### Exercise description:
Return the data below exactly, but only from the line containing "let entered := 3" through the line containing "let blocked := stalled", with both of those lines included.

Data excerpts
- - -
/-- The compute of one cell up to the stall decision. -/
def runCell (k : Keeper) (f : Option LockFault) (r : SlotRun) (x : ItemX) (s : CellSample) : SlotRun :=
  let i := x.item
  let c := r.chip
  let st := c.num (itemKey i 0x20)
  if st = 7 || st = 0 then r
  else
    let (lost, used, c) := lockstepUpdate k c i f r.used
    if lost then { r with chip := c, used, lost := r.lost ++ [i] }
    else if !s.enable then
      let c := disarm c Key.InjCle.INJ_NONFINITE i
      { r with chip := if st = 1 then c else c.put (itemKey i 0x20) 1, used }
    else
      let base := if x.reenter then 1 else if st = 6 then x.prior else st
      let inj := armedAt c Key.InjCle.INJ_NONFINITE i
      let c := disarm c Key.InjCle.INJ_NONFINITE i
      match (if inj then none else computeCell s base (c.num (itemKey i 0x23)) (c.num (itemKey i 0x24))) with
      | none => { r with chip := freezeItem k c i inj, used }
      | some res =>
        let c := if st = 6 then closeHandling c 0x0401 (unitItem i) else c
        let entered := 3 ≤ res.state && res.state ≠ (if st = 6 then x.prior else st)
        let c := if entered then c.bump (Key.Cell.ACT_ENTRIES i) else c
        let c := (((c.put (itemKey i 0x20) res.state).put (itemKey i 0x21) res.err).put (itemKey i 0x22) res.pv).put
          (itemKey i 0x24) res.out
        let c := { c with eng := { c.eng with
          items := c.eng.items.map fun y : ItemX => if y.item = i then { y with reenter := false } else y } }
        { r with chip := c, used, cands := r.cands ++ [(i, res, x.root)] }

/-- The value of a node input in a compute: outputs of this same compute (R121). -/
def nodeInput (c : Chip) : NodeIn → Nat × Bool
  | .value v => (v, false)
  | .item i => (c.num (itemKey i (itemOutSub i)), false)
  | .withdrawn _ => (fmt32.inf, true)

/-- The compute of one node. -/
def runNode (k : Keeper) (f : Option LockFault) (r : SlotRun) (x : ItemX) (ins : List NodeIn) (outMin outMax began : Nat) :
    SlotRun :=
  let i := x.item
  let st := r.chip.num (itemKey i 0x20)
  if st = 3 || st = 0 then r
  else
    let (lost, used, c) := lockstepUpdate k r.chip i f r.used
    if lost then { r with chip := c, used, lost := r.lost ++ [i] }
    else
      let inj := armedAt c Key.InjCle.INJ_NONFINITE i
      let c := disarm c Key.InjCle.INJ_NONFINITE i
      match (if inj then none else computeNode (ins.map (nodeInput c)) outMin outMax) with
      | none => { r with chip := freezeItem k c i inj, used }
      | some res =>
        let c := if st = 2 then closeHandling c 0x0401 (unitItem i) else c
        let c := if c.num (itemKey i 0x21) ≠ res.win then
            (c.bump (itemKey i 0x24)).put (itemKey i 0x25) (wireEpoch began) else c
        { r with used, chip := (((c.put (itemKey i 0x20) 1).put (itemKey i 0x21) res.win).put (itemKey i 0x22)
          res.out).putFlag (itemKey i 0x23) res.sat }

/-- Stall marks a node passes down to its inputs (R117): item and mark. -/
def nodeMarks (c : Chip) (stalled : Bool) (i : Nat) (ins : List NodeIn) : List (Nat × Bool) :=
  let st := c.num (itemKey i 0x20)
  let blocked := stalled || c.flag (itemKey i 0x23) || st = 2 || st = 3
  (ins.zip (List.range ins.length)).filterMap fun (x, j) =>
    match x with
    | .value _ => none
    | .item m => some (m, blocked || j ≠ c.num (itemKey i 0x21))
    | .withdrawn m => some (m, true)

/-- Stall marks of every item of a slot, from the roots down, one depth after another. -/
def stallMarks (c : Chip) (due : List (ItemX × Sample × Nat)) : List (Nat × Bool) :=
  let roots := (due.filter fun d => d.1.root = d.1.item).map fun d =>
    (d.1.item, match itemTarget c.od d.1.item with
      | some tk => overridden c tk
      | none => false)
  [1, 2, 3, 4].foldl (fun marks depth =>
    marks ++ (due.filter fun d => d.1.depth = depth).flatMap fun d =>
      match d.2.1 with
      | .node ins _ _ => nodeMarks c (((marks.find? (·.1 = d.1.item)).map (·.2)).getD false) d.1.item ins
      | .cell _ => []) roots

/-- Commits a cell: STALLED, and the integrator unless the cell is stalled; a preload is taken at once (R113).
[DEDUCED: log 60] -/
def commitCell (marks : List (Nat × Bool)) (c : Chip) (r : Nat × CellResult × Nat) : Chip :=
  let stalled := ((marks.find? (·.1 = r.1)).map (·.2)).getD false
  if stalled && !r.2.1.preload then c else c.put (itemKey r.1 0x23) r.2.1.cand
- - -
### Task answer:
        let entered := 3 ≤ res.state && res.state ≠ (if st = 6 then x.prior else st)
        let c := if entered then c.bump (Key.Cell.ACT_ENTRIES i) else c
        let c := (((c.put (itemKey i 0x20) res.state).put (itemKey i 0x21) res.err).put (itemKey i 0x22) res.pv).put
          (itemKey i 0x24) res.out
        let c := { c with eng := { c.eng with
          items := c.eng.items.map fun y : ItemX => if y.item = i then { y with reenter := false } else y } }
        { r with chip := c, used, cands := r.cands ++ [(i, res, x.root)] }

/-- The value of a node input in a compute: outputs of this same compute (R121). -/
def nodeInput (c : Chip) : NodeIn → Nat × Bool
  | .value v => (v, false)
  | .item i => (c.num (itemKey i (itemOutSub i)), false)
  | .withdrawn _ => (fmt32.inf, true)

/-- The compute of one node. -/
def runNode (k : Keeper) (f : Option LockFault) (r : SlotRun) (x : ItemX) (ins : List NodeIn) (outMin outMax began : Nat) :
    SlotRun :=
  let i := x.item
  let st := r.chip.num (itemKey i 0x20)
  if st = 3 || st = 0 then r
  else
    let (lost, used, c) := lockstepUpdate k r.chip i f r.used
    if lost then { r with chip := c, used, lost := r.lost ++ [i] }
    else
      let inj := armedAt c Key.InjCle.INJ_NONFINITE i
      let c := disarm c Key.InjCle.INJ_NONFINITE i
      match (if inj then none else computeNode (ins.map (nodeInput c)) outMin outMax) with
      | none => { r with chip := freezeItem k c i inj, used }
      | some res =>
        let c := if st = 2 then closeHandling c 0x0401 (unitItem i) else c
        let c := if c.num (itemKey i 0x21) ≠ res.win then
            (c.bump (itemKey i 0x24)).put (itemKey i 0x25) (wireEpoch began) else c
        { r with used, chip := (((c.put (itemKey i 0x20) 1).put (itemKey i 0x21) res.win).put (itemKey i 0x22)
          res.out).putFlag (itemKey i 0x23) res.sat }

/-- Stall marks a node passes down to its inputs (R117): item and mark. -/
def nodeMarks (c : Chip) (stalled : Bool) (i : Nat) (ins : List NodeIn) : List (Nat × Bool) :=
  let st := c.num (itemKey i 0x20)
  let blocked := stalled || c.flag (itemKey i 0x23) || st = 2 || st = 3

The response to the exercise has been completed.